En el epicentro de Tríptico encontramos tres lienzos: dos de ellos terminados, y el tercero en blanco. Una sencilla imagen que sugiere no pocas cuestiones una vez comprendido el origen de esos dos cuadros y el vacío que deja el tercero: su naturaleza, su significado… incluso su simple designio esbozan una suerte de misterio que en realidad se diluye pero dota de un sentido muy específico a esta ópera prima co-dirigida entre Daniel Grandes, María Martín-Maestro Almansa y Albert Olivé. ¿A dónde nos llevan las imágenes que creamos? ¿desplazan su propio valor intrínseco dando pie a una comprensión distinta de la realidad? ¿pueden llegar a vulnerarla en algún momento? Preguntas todas que contemplan el vaivén narrativo y conceptual del film que nos ocupa, y sobre las que se asientan tanto las oscilaciones que irán concretando la relación que sostienen Ana y Lucas como un componente metacinematográfico que se desvelará poco a poco, otorgando una representación propia a aquello que les mueve o, simplemente, generando dudas e incertidumbre acerca de su vínculo y de su misma imagen como pareja.

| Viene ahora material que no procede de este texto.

/-- Settles O10: the default policies' case of what stops a step. -/
theorem stepStopsOnlyAtStarOrVee : Obligations.StepStopsOnlyAtStarOrVee := fun s =>
  stepUnder_default s ▸ stepUnder_stops defaultPolicies s

/-- Settles O6: the refusal of every arm, then the step and its report. -/
theorem starAndVeeAreUnsupported : Obligations.StarAndVeeAreUnsupported := by
  intro s i hv
  have hexec : exec i s = .refused .unsupported := execUnder_default i s ▸ execUnder_refused defaultPolicies s hv
  refine ⟨hexec, fun hs hf => ?_⟩
  have hstep : step s = .refused .unsupported := (stepUsing_run hs hf).trans hexec
  exact ⟨hstep, by simp [transact, stepTx, hs, hstep]⟩

end Sys2Proof.Machine
end

section
/-!
PROOF. The invariant of R42 under steps and transactions. It is split into its part over the data, `State.Sound`, which every
register, cursor, cell and memory write keeps, and its two clauses on the status, which follow from what the status of an
answer can be. With it O46 to O51, and O9.
-/

namespace Sys2Proof.Machine

open Sys2Proof.Claims

/-! ### The data part of the invariant -/

/-- R42: each element of the state but the status lies in its type. -/
structure State.Sound (s : State) : Prop where
  acc : InWord12 s.acc
  sec : InWord11 s.sec
  cp : 1 ≤ s.cp ∧ s.cp ≤ Config.numSlots
  cursors : ∀ p b, s.slot p = some b → b.cur < Config.capacity
  memForm : s.mem.wf
  memWords : ∀ c ∈ s.mem, InWord12 c.2
  printed : ∀ v, Event.print v ∈ s.out → InWord12 v

theorem State.Inv.sound {s : State} (h : s.Inv) : s.Sound :=
  ⟨h.acc, h.sec, h.cp, h.cursors, h.memForm, h.memWords, h.printed⟩

/-- R42: the data part, with the two clauses on the status. -/
theorem State.Sound.inv {s : State} (h : s.Sound) (hk : s.status = .keyboard → fetch s = .ok (.keyboard none none))
    (ha : ∀ e, s.status = .alarm e → e.listed = true) : s.Inv :=
  ⟨h.acc, h.sec, h.cp, h.cursors, h.memForm, h.memWords, h.printed, hk, ha⟩

/-- R42: in `Continue` the clauses on the status say nothing. -/
theorem State.Sound.inv_of_cont {s : State} (h : s.Sound) (hs : s.status = .cont) : s.Inv :=
  h.inv (by simp [hs]) (by simp [hs])

/-- R42: in `Halt` the clauses on the status say nothing. -/
theorem State.Sound.inv_of_halt {s : State} (h : s.Sound) (hs : s.status = .halt) : s.Inv :=
  h.inv (by simp [hs]) (by simp [hs])

/-- R35: every word a sound state reads is a primary word. -/
theorem State.Sound.word {s : State} (h : s.Sound) (t o : Nat) : InWord12 (s.word t o) :=
  Memory.read_inWord12 h.memWords _

theorem State.sound_reset : State.reset.Sound where
  acc := by decide
  sec := by decide
  cp := by decide
  cursors p b hb := by simp [State.reset_slot] at hb
  memForm := Memory.wf_reset
  memWords := by simp [State.reset]
  printed := by simp [State.reset]

section
variable {s : State} (h : s.Sound)
include h

theorem State.Sound.setStatus (st : Status) : (s.setStatus st).Sound :=
  ⟨h.acc, h.sec, h.cp, h.cursors, h.memForm, h.memWords, h.printed⟩

theorem State.Sound.setAcc {v : Int} (hv : InWord12 v) : (s.setAcc v).Sound :=
  ⟨hv, h.sec, h.cp, h.cursors, h.memForm, h.memWords, h.printed⟩

theorem State.Sound.setSec {v : Int} (hv : InWord11 v) : (s.setSec v).Sound :=
  ⟨h.acc, hv, h.cp, h.cursors, h.memForm, h.memWords, h.printed⟩

theorem State.Sound.setCp {p : Nat} (hp : 1 ≤ p ∧ p ≤ Config.numSlots) : (s.setCp p).Sound :=
  ⟨h.acc, h.sec, hp, h.cursors, h.memForm, h.memWords, h.printed⟩

theorem State.Sound.setCtl (r : CtlReg) (d : Digit) : (s.setCtl r d).Sound := by
  cases r <;> exact ⟨h.acc, h.sec, h.cp, h.cursors, h.memForm, h.memWords, h.printed⟩

theorem State.Sound.emitAcc : (s.emit (.print s.acc)).Sound := by
  refine ⟨h.acc, h.sec, h.cp, h.cursors, h.memForm, h.memWords, fun v hv => ?_⟩
  rcases List.mem_append.1 hv with hold | hnew
  · exact h.printed v hold
  · cases List.mem_singleton.1 hnew
    exact h.acc

/-- R56: a word of the grid may be replaced by a primary word. -/
theorem State.Sound.write {a n : Nat} {v : Int} (ha : a ≤ 9) (hn : n ≤ 9) (hv : InWord12 v) :
    (s.withMem (s.mem.write (dataAddr a n) v)).Sound := by
  refine ⟨h.acc, h.sec, h.cp, h.cursors, Memory.wf_write h.memForm (dataAddr_lt ha hn) v, fun c hc => ?_, h.printed⟩
  rcases Memory.mem_write hc with hold | ⟨rfl, -⟩
  · exact h.memWords c hold
  · exact hv

/-- R33: a slot may be emptied, or replaced by a pinboard whose cursor is a position. -/
theorem State.Sound.setSlot (p : Nat) {b : Option Pinboard} (hb : ∀ b', b = some b' → b'.cur < Config.capacity) :
    (s.setSlot p b).Sound := by
  refine ⟨h.acc, h.sec, h.cp, fun r b' hr => ?_, h.memForm, h.memWords, h.printed⟩
  rw [State.setSlot_slot] at hr
  split at hr
  · exact hb b' hr
  · exact h.cursors r b' hr

theorem State.Sound.setCursor (p : Nat) {q : Nat} (hq : q < Config.capacity) : (s.setCursor p q).Sound := by
  refine ⟨h.acc, h.sec, h.cp, fun r b' hr => ?_, h.memForm, h.memWords, h.printed⟩
  rw [State.setCursor_slot] at hr
  split at hr
  · obtain ⟨b, -, rfl⟩ := Option.map_eq_some_iff.1 hr
    exact hq
  · exact h.cursors r b' hr

theorem State.Sound.setCell (p q : Nat) (i : Instr) : (s.setCell p q i).Sound := by
  refine ⟨h.acc, h.sec, h.cp, fun r b' hr => ?_, h.memForm, h.memWords, h.printed⟩
  rw [State.setCell_slot] at hr
  split at hr
  · obtain ⟨b, hb, rfl⟩ := Option.map_eq_some_iff.1 hr
    exact h.cursors p b hb
  · exact h.cursors r b' hr

end

/-! ### What an instruction does to it -/

/-- R34: `Last` is a position. -/
theorem Pinboard.last?_lt {b : Pinboard} {l : Nat} (h : b.last? = some l) : l < Config.capacity := by
  obtain ⟨⟨i, hi⟩, -⟩ := Pinboard.last?_spec h
  exact Pinboard.cell_some_lt hi

theorem advance_sound {s u : State} (h : s.Sound) (hu : advance s = .next u) : u.Sound := by
  obtain ⟨b, l, -, hl, ⟨-, rfl⟩ | ⟨hc, rfl⟩⟩ := advance_cases hu
  · exact h.setStatus .halt
  · exact h.setCursor s.cp (Nat.lt_of_le_of_lt hc (Pinboard.last?_lt hl))

section
variable {pol : Policies} {i : Instr} {s u : State}

theorem Effect.sound (he : Effect pol i s u) (h : s.Sound) : u.Sound := by
  cases he with
  | print => exact h.emitAcc
  | copy _ hr => exact h.setSec hr
  | store _ ha hn => exact h.write ha hn h.acc
  | load _ hv =>
    refine h.setAcc ?_
    rcases hv with hv | ⟨a, n, rfl⟩
    · exact hv
    · exact h.word a n
  | split _ hv hw => exact (h.setAcc (hv h.acc)).setSec hw
  | rewire => exact h.setCell _ _ _
  | nothing => exact h

theorem Answers.sound (hans : Answers pol i s u) (hpol : pol.Lawful) (h : s.Sound) : u.Sound := by
  cases hans with
  | alarm => exact h.setStatus _
  | waits => exact h.setStatus _
  | advanced he ha => exact advance_sound (he.sound h) ha
  | transferred _ ht =>
    obtain ⟨hslot, hq⟩ := hpol _ _ _ _ _ ht
    obtain ⟨b, hb⟩ := Option.isSome_iff_exists.1 hslot
    exact (h.setCp (State.slot_bounds hb)).setCursor _ hq
  | homed => exact h.setCursor _ (by decide)
  | steppedPast => exact h.setStatus _
  | stepped _ _ _ hl hc => exact h.setCursor _ (Nat.lt_of_le_of_lt hc (Pinboard.last?_lt hl))

/-- R31, R107: what the status of an answer can be: an alarm taken, the wait of `K`, a halt, or the status before. -/
theorem Answers.status_cases (hans : Answers pol i s u) :
    (∃ e, e.listed = true ∧ u = raiseAlarm s e) ∨ (i = .keyboard none none ∧ u = s.setStatus .keyboard) ∨
      u.status = .halt ∨ u.status = s.status := by
  cases hans with
  | alarm he => exact .inl ⟨_, he, rfl⟩
  | waits hi => exact .inr (.inl ⟨hi, rfl⟩)
  | advanced he ha =>
    obtain ⟨b, l, -, -, ⟨-, rfl⟩ | ⟨-, rfl⟩⟩ := advance_cases ha
    · exact .inr (.inr (.inl rfl))
    · exact .inr (.inr (.inr he.status))
  | steppedPast => exact .inr (.inr (.inl rfl))
  | transferred | homed | stepped => exact .inr (.inr (.inr rfl))

/-- R42: the answer of a fetched instruction meets the invariant. -/
theorem Answers.inv (hans : Answers pol i s u) (hpol : pol.Lawful) (h : s.Inv) (hs : s.status = .cont)
    (hf : fetch s = .ok i) : u.Inv := by
  have hu : u.Sound := hans.sound hpol h.sound
  rcases hans.status_cases with ⟨e, he, rfl⟩ | ⟨rfl, rfl⟩ | hu' | hu'
  · exact hu.inv (by simp) (by simp [he])
  · exact hu.inv (fun _ => hf) (by simp)
  · exact hu.inv_of_halt hu'
  · exact hu.inv_of_cont (hu'.trans hs)

/-- R108, R204: an answer in an alarm the state did not carry is that alarm and nothing else. -/
theorem Answers.precise {e : Err} (hans : Answers pol i s u) (hu : u.status = .alarm e) (hs : s.status ≠ .alarm e) :
    u = { s with status := .alarm e } ∧ e.listed = true := by
  rcases hans.status_cases with ⟨e', he', rfl⟩ | ⟨-, rfl⟩ | hu' | hu'
  · cases hu
    exact ⟨rfl, he'⟩
  · cases hu
  · cases hu'.symm.trans hu
  · exact absurd (hu'.symm.trans hu) hs

end

/-! ### Steps -/

/-- R101, R102: an error of the fetch keeps the invariant. -/
theorem State.Inv.raiseFetchError {s : State} {e : Err} (h : s.Inv) (hf : fetch s = .error e) :
    (raiseAlarm s e).Inv := by
  have he : e.listed = true := by rcases fetch_error hf with rfl | rfl <;> rfl
  exact (h.sound.setStatus _).inv (by simp) (by simp [he])

/-- R42, R108: a step under lawful policies keeps the invariant and is precise. -/
theorem stepUnder_keeps {pol : Policies} (hpol : pol.Lawful) {s u : State} (h : s.Inv) (hu : stepUnder pol s = .next u) :
    u.Inv ∧ ∀ e, u.status = .alarm e → s.status ≠ .alarm e → u = { s with status := .alarm e } := by
  rcases stepUsing_cases (execUnder pol) s with ⟨-, hstep⟩ | ⟨-, e, hf, hstep⟩ | ⟨hs, i, hf, hstep⟩
  · cases hu.symm.trans hstep
    exact ⟨h, fun e he hne => absurd he hne⟩
  · cases hu.symm.trans hstep
    exact ⟨h.raiseFetchError hf, fun e' he' _ => by cases he'; rfl⟩
  · have hans : Answers pol i s u := execUnder_answers (hstep.symm.trans hu)
    exact ⟨hans.inv hpol h hs hf, fun e he hne => (hans.precise he hne).1⟩

theorem lawful_default : defaultPolicies.Lawful := by
  intro s tn on p q ht
  obtain ⟨b, hb, -, -, hq⟩ := resolveTarget_some ht
  exact ⟨by simp [hb], hq⟩

theorem step_inv {s u : State} (h : s.Inv) (hu : step s = .next u) : u.Inv :=
  (stepUnder_keeps lawful_default h ((stepUnder_default s).trans hu)).1

/-- Settles O47: the default policies are lawful. -/
theorem everyStepKeepsTheInvariant : Obligations.EveryStepKeepsTheInvariant := fun _ _ => step_inv

/-- Settles O51: no fault from what stops a step, the rest from what a step keeps. -/
theorem everyLawfulPolicyKeepsTheInvariant : Obligations.EveryLawfulPolicyKeepsTheInvariant :=
  fun pol hpol s h => ⟨(stepUnder_stops pol s).1, fun _ => stepUnder_keeps hpol h⟩

/-- Settles O50: the dispatch agrees arm by arm, and so do the steps. -/
theorem defaultPoliciesGiveTheMachine : Obligations.DefaultPoliciesGiveTheMachine :=
  ⟨lawful_default, execUnder_default, stepUnder_default⟩

/-- Settles O9: the precision of every answer. -/
theorem executionErrorsArePrecise : Obligations.ExecutionErrorsArePrecise :=
  fun _ _ _ _ h => (exec_answers h).precise

/-! ### Transactions -/

/-- R221, R222: what holds of the state as it was, and in `Continue` of the accepted one, holds after a load or preload. -/
theorem inContinue_of {s : State} {k : State × Report} {P : State × Report → Prop} (hs : P (s, .notAccepted))
    (hk : s.status = .cont → P k) : P (inContinue s k) := by
  unfold inContinue
  split
  next h => exact hk h
  all_goals exact hs

section
variable {s : State} (h : s.Inv)
include h

theorem loadPinboard_inv (p : Nat) (cells : List (Option Instr)) : (loadPinboard p cells s).1.Inv := by
  refine inContinue_of (P := fun x => x.1.Inv) h fun hs => ?_
  split
  · exact (h.sound.setSlot p (by rintro b ⟨⟩; exact Nat.zero_lt_succ _)).inv_of_cont hs
  · exact h

theorem removePinboard_inv (p : Nat) : (removePinboard p s).1.Inv := by
  refine inContinue_of (P := fun x => x.1.Inv) h fun hs => ?_
  split
  · exact (h.sound.setSlot p (by rintro b ⟨⟩)).inv_of_cont hs
  · exact h

theorem setAccTx_inv (v : Int) : (setAccTx v s).1.Inv := by
  refine inContinue_of (P := fun x => x.1.Inv) h fun hs => ?_
  split
  next hv => exact (h.sound.setAcc hv).inv_of_cont hs
  · exact h

theorem setSecTx_inv (v : Int) : (setSecTx v s).1.Inv := by
  refine inContinue_of (P := fun x => x.1.Inv) h fun hs => ?_
  split
  next hv => exact (h.sound.setSec hv).inv_of_cont hs
  · exact h

theorem setCtlTx_inv (r : CtlReg) (d : Nat) : (setCtlTx r d s).1.Inv := by
  refine inContinue_of (P := fun x => x.1.Inv) h fun hs => ?_
  split
  · exact (h.sound.setCtl r _).inv_of_cont ((State.setCtl_status s r _).trans hs)
  · exact h

theorem setMemTx_inv (t o : Nat) (v : Int) : (setMemTx t o v s).1.Inv := by
  refine inContinue_of (P := fun x => x.1.Inv) h fun hs => ?_
  split
  next hto =>
    split
    next hv => exact (h.sound.write (Nat.le_of_lt_succ hto.1) (Nat.le_of_lt_succ hto.2) hv).inv_of_cont hs
    · exact h
  · exact h

theorem selectPinboard_inv (p : Nat) : (selectPinboard p s).1.Inv := by
  refine inContinue_of (P := fun x => x.1.Inv) h fun hs => ?_
  split
  next hp => exact (h.sound.setCp hp).inv_of_cont hs
  · exact h

theorem stepTx_inv : (stepTx s).1.Inv := by
  unfold stepTx
  split
  any_goals exact h
  split
  next u hu => exact step_inv h hu
  all_goals exact h

/-- R121: the completion of `K` continues or halts. -/
theorem supplyInput_inv (v : Int) : (supplyInput v s).1.Inv := by
  unfold supplyInput
  split
  any_goals exact h
  split
  next hv =>
    split
    next u hu =>
      have hsound : u.Sound := advance_sound ((h.sound.setAcc hv).setStatus .cont) hu
      obtain ⟨b, l, -, -, ⟨-, rfl⟩ | ⟨-, rfl⟩⟩ := advance_cases hu
      · exact hsound.inv_of_halt rfl
      · exact hsound.inv_of_cont rfl
    all_goals exact h
  · exact h

end

/-- Settles O46: the data of the reset state is sound and its status is `Continue`. -/
theorem resetMeetsTheInvariant : Obligations.ResetMeetsTheInvariant := State.sound_reset.inv_of_cont rfl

Tríptico emerge de este modo como una modesta pieza de cámara que sin embargo nunca rechaza las posibilidades que le otorga esa deformación producida por el acto de filmarse, de entregar una parte de la intimidad —como expone de forma muy apropiada Ana en una secuencia concreta del film— a cambio de una meta que se distorsiona con el paso del tiempo, cuyo sino se va difuminando hasta el punto de dibujar una vulnerabilidad que el trío de cineastas expone con certeza. En dicho marco, y hablando de distorsiones, la misma que se produce entre realidad y ficción —y con la que juguetean pertinentemente durante el transcurso del relato— da lugar asimismo a una desviación genérica desde la que diluir, si cabe, aún más esa barrera; en ese sentido resulta de lo más interesante una puesta en escena que no por minimalista pierde una vocación sugestiva, tanto en lo que muestra como en lo que no, otorgando matices y estampas que complementan la estimulante experiencia que supone Tríptico, llegando a perfilar algo que va más allá de cualquier elemento narrativo o conceptual, y sabiendo representar una cierta desazón, hasta incomodidad las veces, que deriva de los volubles límites de la relación que mantienen (y alimentan; porque la contrariedad no deja de ser eso) sus dos protagonistas.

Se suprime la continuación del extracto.